The Jiangmen Underground Neutrino Observatory (JUNO) is currently under construction and the installation of detector will be completed by end of 2024. A series of JUNO Data Challenges are proposed to evaluate and validate the complete data processing chain in advance. In this contribution, the offline data processing in the first JUNO Data Challenge (DC-1) is presented. The primary goal of DC-1 is to process one week data using conditions database and multi-threaded reconstruction. The workflow involves the production of simulated data and reconstruction of the data. To achieve the goals, a JUNO-Hackathon has been organized. The software performance is measured and the results are presented.

1 Introduction

The Jiangmen Underground Neutrino Observatory (JUNO) is a multipurpose neutrino experiment with the primary goals of the determining the neutrino mass ordering and precisely measuring oscillation parameters [1, 2, 3]. Currently under construction in Southern China, it comprises a central detector (CD) for neutrino detection, a water pool (WP) and a top tracker (TT) for cosmic ray muon measurement. The innermost of CD is 20 kton liquid scintillator (LS), surrounded by 17,612 20-inch and 25,600 3-inch photomultiplier tubes (PMTs). The WP is equipped with 2,400 20-inch PMTs, served as a veto system for the cosmic ray muons. On the top of WP, the TT is used to measure the muons as well. The installation of all the PMTs and readout electronics will be completed by the end of 2024 and that afterwards, during detector filling, JUNO will start commissioning all the readout channels to test the full DAQ and data processing chains.

Figure 1 shows a schematic view of data processing in JUNO. When data taking starts, the event rate is about 1 kHz. The detector produces thousands channels of waveforms at a sampling rate of 1 GHz. To reduce the huge data volume, an additional system named Online Event Classification (OEC) is applied after trigger to reduce the event size according to the event types. Unlike the trigger system discards events, OEC retains all events. Approximately 60 MB/s of byte-stream RAW data, amounting 2 PB per year, is expected to be produced. The RAW data is transferred from the onsite to the IHEP data center via a dedicated network. The RAW data is preprocessed and converted to the ROOT-based RAW (RTRAW) data, using JUNO Event Data Model [4] and ROOT I/O[5]. Both types of data are replicated to the other data centers through the Distributed Computing Infrastructure (DCI) [6]. To minimize disk volume, the RAW data is archived to a tape library, while the RTRAW data is stored on a disk. After event reconstruction of the RTRAW data, the output is stored in ESD (Event Summary Data) format.

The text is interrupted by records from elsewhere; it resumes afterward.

-- ==== Sys2Proof/Machine/Checks.lean ====
section
/-! DEFINITION. The load checks of R288: contract section (check 3), each streamed record (check 5), the end of the stream
(checks 6-8), and the coherence sets of R285. -/

namespace Sys2Proof.Machine

/-- A refusal: cause and DETAIL0 (R257, R458). -/
abbrev Refuse := Nat × Nat

/-- DETAIL0 of a fault that belongs to no single record. -/
def noRecord : Nat := 0xFFFFFFFF

def require (b : Bool) (cause d0 : Nat) : Except Refuse Unit := if b then .ok () else .error (cause, d0)

def countType (recs : List Rec) (ty : Nat) : Nat := (recs.filter (fun r => r.type = ty)).length

/-! ### Section order and numbers (R253, R256, R257) -/

/-- What must stand before a record of section `sec` may: every required record of the sections before it. -/
def sectionsDone (chainLen : Nat) (recs : List Rec) (sec : Nat) : Bool :=
  (sec ≤ 1 || countType recs 0x0001 = 1) && (sec ≤ 2 || countType recs 0x0002 = 1) &&
  (sec ≤ 3 || (countType recs 0x0010 = 1 && countType recs 0x0011 = chainLen && countType recs 0x0017 = 1)) &&
  (sec ≤ 4 || 1 ≤ countType recs 0x0020) && (sec ≤ 6 || countType recs 0x0040 = 1) &&
  (sec ≤ 7 || countType recs 0x0041 = 1) && (sec ≤ 8 || countType recs 0x0042 = 1)

/-- Most records of a type an image holds (R256); none where R256 sets no number. -/
def maxOfType (chainLen ty : Nat) : Option Nat :=
  if ty = 0x0011 then some chainLen
  else if ty = 0x0012 then some 16
  else if ty = 0x0013 ∨ ty = 0x0014 then some 8
  else if ty = 0x0015 then some 16
  else if ty = 0x0016 then some 64
  else if ty = 0x0020 ∨ ty = 0x0021 ∨ ty = 0x0024 ∨ ty = 0x0030 then none
  else if ty = 0x0022 then some 4096
  else some 1

/-- May record `r` follow `recs` (oldest first)? -/
def orderOk (chainLen : Nat) (recs : List Rec) (r : Rec) : Bool :=
  let sec := sectionOf r.type
  let last := recs.foldl (fun m x => max m (sectionOf x.type)) 0
  last ≤ sec && sectionsDone chainLen recs sec &&
  (match maxOfType chainLen r.type with | some n => countType recs r.type < n | none => true) &&
  (r.type ≠ 0x0011 || r.piece = countType recs 0x0011)

/-! ### The contract section (check 3) -/

/-- Read the records of sections 1-3 in order; a failure carries the record's index. -/
def readContractRecs (h : ImgHeader) : List (List Byte) → List Rec → Except Refuse (List Rec)
  | [], recs => .ok recs
  | bs :: rest, recs =>
    match readRecord h bs with
    | .error c => .error (c, recs.length)
    | .ok r =>
      if orderOk h.chainLen recs r && sectionOf r.type ≤ 3 then readContractRecs h rest (recs ++ [r])
      else .error (cFormat, recs.length)

def groupOf (recs : List Rec) (f : Body → Bool) : List Nat := (recs.filter (fun r => f r.body)).map (·.group)

/-- R285 for the contract section: a port with its script or stimuli, an ALIGN with its ports, share one group. -/
def portGroupsOk (recs : List Rec) : Bool :=
  recs.all (fun r => match r.body with
    | .imgPort x => (groupOf recs (fun b => match b with | .script p _ => p = x.port | _ => false)).all (· = r.group)
    | .sndPort x => (groupOf recs (fun b => match b with | .stimulus p _ _ => p = x.port | _ => false)).all (· = r.group)
    | .align a => (groupOf recs (fun b => match b with
        | .imgPort x => !a.sound && bitOf a.members x.port
        | .sndPort x => a.sound && bitOf a.members x.port
        | _ => false)).all (· = r.group)
    | _ => true)

/-- Connections of a camera port (R322). -/
def portConns (x : ImgPortRec) : List ImgId := (List.range x.links).map (fun k => Fin.ofNat 16 (x.port + k))

/-- Members of an image group, in ascending PORT order. -/
def groupPorts (i : Image) (a : AlignRec) : List (Nat × ImgPortRec) := (imgPorts i).filter (fun x => bitOf a.members x.2.port)

def allSame {α β : Type} [DecidableEq β] (f : α → β) : List α → Bool
  | [] => true
  | x :: xs => xs.all (fun y => decide (f y = f x))

/-- R266, R336, R365. -/
def alignOk (i : Image) (a : AlignRec) : Bool :=
  if a.sound then
    let ms := (sndPorts i).filter (fun x => bitOf a.members x.2.port)
    (List.range 8).all (fun k => !bitOf a.members k || (sndPorts i).any (fun x => x.2.port = k && x.2.align = a.id)) &&
    (sndPorts i).all (fun x => x.2.align ≠ a.id || bitOf a.members x.2.port) &&
    allSame (fun x => (x.2.imageRate, x.2.frameRate, x.1)) ms && ms.all (fun x => x.2.commonStart) &&
    (if a.clock = 255 then ms.all (fun x => x.2.master)
     else ms.any (fun x => x.2.port = a.clock) && ms.all (fun x => x.2.port = a.clock || !x.2.master))
  else
    let ms := groupPorts i a
    (List.range 16).all (fun k => !bitOf a.members k || (imgPorts i).any (fun x => x.2.port = k && x.2.align = a.id)) &&
    (imgPorts i).all (fun x => x.2.align ≠ a.id || bitOf a.members x.2.port) &&
    allSame (fun x => [x.2.encoder, boolNat x.2.lineScan, x.2.winW, x.2.winH, x.2.stagA, x.2.stagB,
      x.2.roiH * boolNat (!x.2.lineScan), x.1]) ms &&
    ms.all (fun x => x.2.encoder ≠ 255)
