/-- The certificate chain from an offset on, in parts of 64 bytes; a shorter part is the last (R241; DEDUCED, log entry 107). -/
def seChain : Nat → Nat → SeTalk → Option (List Byte) × SeTalk
  | 0, _, t => (some [], t)
  | fuel + 1, off, t =>
    match seAsk (leBytes 1 0x02 ++ leBytes 2 off ++ leBytes 1 64) (fun k => decide (k ≤ 64)) 4 t with
    | (none, t1) => (none, t1)
    | (some part, t1) =>
      if part.length < 64 then (some part, t1)
      else let r := seChain fuel (off + 64) t1; (r.1.map (part ++ ·), r.2)

/-- Does an identity hold: the chain ends at an enrolled cartridge root, its leaf's serialNumber is the ID as the secure element
sends it, and the signature over the nonce and that ID verifies under the leaf's key (R241, R242; the bytes that are signed are DEDUCED,
log entry 110)? -/
def identityHolds (s : State) (idBytes nonce chain sig : List Byte) : Bool :=
  match (derItems 4 chain).bind (fun xs => chainLeaf (s.nv.cartRoots.toList.filterMap id) (xs.map (·.whole))) with
  | none => false
  | some leaf => decide (leaf.serial = some (idText (BitVec.ofNat 64 (leNat idBytes)))) &&
      ecdsaOk leaf.key (sha256 (nonce ++ idBytes)) (beNat (sig.take 32)) (beNat (sig.drop 32))

/-- Step 3 of R224 after the ID: the chain and the challenge. -/
def challenge (s : State) (idBytes nonce : List Byte) (t : SeTalk) : Bool × SeTalk :=
  match seChain 49 0 t with
  | (none, t1) => (false, t1)
  | (some chain, t1) =>
    match seRead 0x03 nonce 64 t1 with
    | (none, t2) => (false, t2)
    | (some sig, t2) => (identityHolds s idBytes nonce chain sig, t2)

/-- Step 4 of R224: INSERTIONS is incremented, the counters and the armed-image index are read. -/
def readCounters (t : SeTalk) : Option (List Byte × Fin 4) × SeTalk :=
  match seRead 0x05 (leBytes 1 0) 4 t with
  | (none, t1) => (none, t1)
  | (some _, t1) =>
    match seRead 0x04 [] 12 t1 with
    | (none, t2) => (none, t2)
    | (some cs, t2) =>
      match seRead 0x06 [] 1 t2 with
      | (none, t3) => (none, t3)
      | (some a, t3) => (some (cs, Fin.ofNat 4 (field (byteAt a 0) 1 0)), t3)

/-- The cartridge is refused: the cause stands until it is removed (R252). -/
def refuseBay (s : State) (b : BayId) (code : Nat) : State :=
  logIrq (updBay s b (fun x => { x with cause := causeOf code, accepted := false })) code b.val 0 0 false 17

/-- Wear sources that apply are set and stay set; a new one is signalled (R232, R247). -/
def noteWear (s : State) (b : BayId) : State :=
  let x := s.bays[b]
  let w := x.wear ||| wearOf x
  if w = x.wear then s else irq (updBay s b (fun x => { x with wear := w })) 17

/-- At an insertion, one entry for each counter of this cartridge whose warning first applies (R247). -/
def logWear (s : State) (b : BayId) : State :=
  let x := s.bays[b]
  ([0, 1] : List Nat).foldl (fun s k =>
    if x.wear.getLsbD k && !s.nv.wearLogged.contains (x.id, k) then
      logEvent { s with nv := { s.nv with wearLogged := (x.id, k) :: s.nv.wearLogged } } 0x0310 b.val k 0 false
    else s) s

/-- The identity has passed: the counters and the armed index as step 4 read them. -/
def takeIdentity (s : State) (b : BayId) (counters : List Byte) (armed : Fin 4) : State :=
  let s1 := updBay s b (fun x => { x with
    identityDone := true, insertions := leAt counters 0 4, stateWrites := leAt counters 4 4, hours := leAt counters 8 4, armed := armed })
  logWear (noteWear (logIrq s1 0x0311 b.val 0 (s1.bays[b]).id.toNat false 17) b) b

/-- Steps 3 and 4 of R224. An ID that was read stays shown; the first failure refuses the cartridge (R241, R242, R244). -/
def checkIdentity (s : State) (b : BayId) (o : IdentityObs) : State :=
  let said := fun (s : State) (t : SeTalk) => updBay s b (fun x => { x with seSent := t.sent })
  match seRead 0x01 [] 8 { answers := o.answers } with
  | (none, t) => refuseBay (said s t) b 0x0302
  | (some idBytes, t) =>
    let s1 := updBay s b (fun x => { x with id := BitVec.ofNat 64 (leNat idBytes) })
    if duplicateId s1 b (BitVec.ofNat 64 (leNat idBytes)) then refuseBay (said s1 t) b 0x0303
    else match challenge s idBytes o.nonce t with
      | (false, t1) => refuseBay (said s1 t1) b 0x0302
      | (true, t1) =>
        match readCounters t1 with
        | (none, t2) => refuseBay (said s1 t2) b 0x0302
        | (some c, t2) => takeIdentity (said s1 t2) b c.1 c.2

/-- BAY_POWER_GOOD. -/
def execBayPowerGood (b : BayId) (o : IdentityObs) (s : State) : Host.Outcome State Fault Refusal :=
  whenUp s (if (s.bays[b]).power && !(s.bays[b]).good then checkIdentity (updBay s b (fun x => { x with good := true })) b o else s)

The data processing involves several critical components, including data quality monitoring (DQM), keep-up reconstruction (KUP) and physics production (PP).

Refer to caption — Figure 1: Baseline scheme of offline data processing

2 The first JUNO Data Challenge (DC-1)

A series of JUNO Data Challenges (DC) have been proposed to evaluate and validate the complete data processing chain in advance. The JUNO DC serves not only to test the event reconstruction software, but also functions as a system test for the database, the Kafka-based [7] data pipeline, DQM, KUP and PP etc. The estimation of computing and storage capacities are validated through JUNO DC.

The JUNO DC-1 is focus on data processing within the central detector. About one week of inclusive datasets are produced and then reconstructed. Radioactivities, cosmic ray muons and neutrino events are simulated in advance. The rates of radioactivities and muons are set to the rates expected in the real data, while the rate of neutrino events is increased from 60 events per day to 4 Hz. By increasing the event rates of neutrinos, the reconstruction algorithms can be tested with higher statistics. In order to test the conditions database later, seven sets of time offsets are added to the channels during simulation.

As shown in Figure 2, there are two major steps in the workflow. The first step involves using simulation software to generate RTRAW files. The subsequent step involves reconstruction of these RTRAW files in the different systems and producing ESD files. Additionally, the conditions database is used for testing.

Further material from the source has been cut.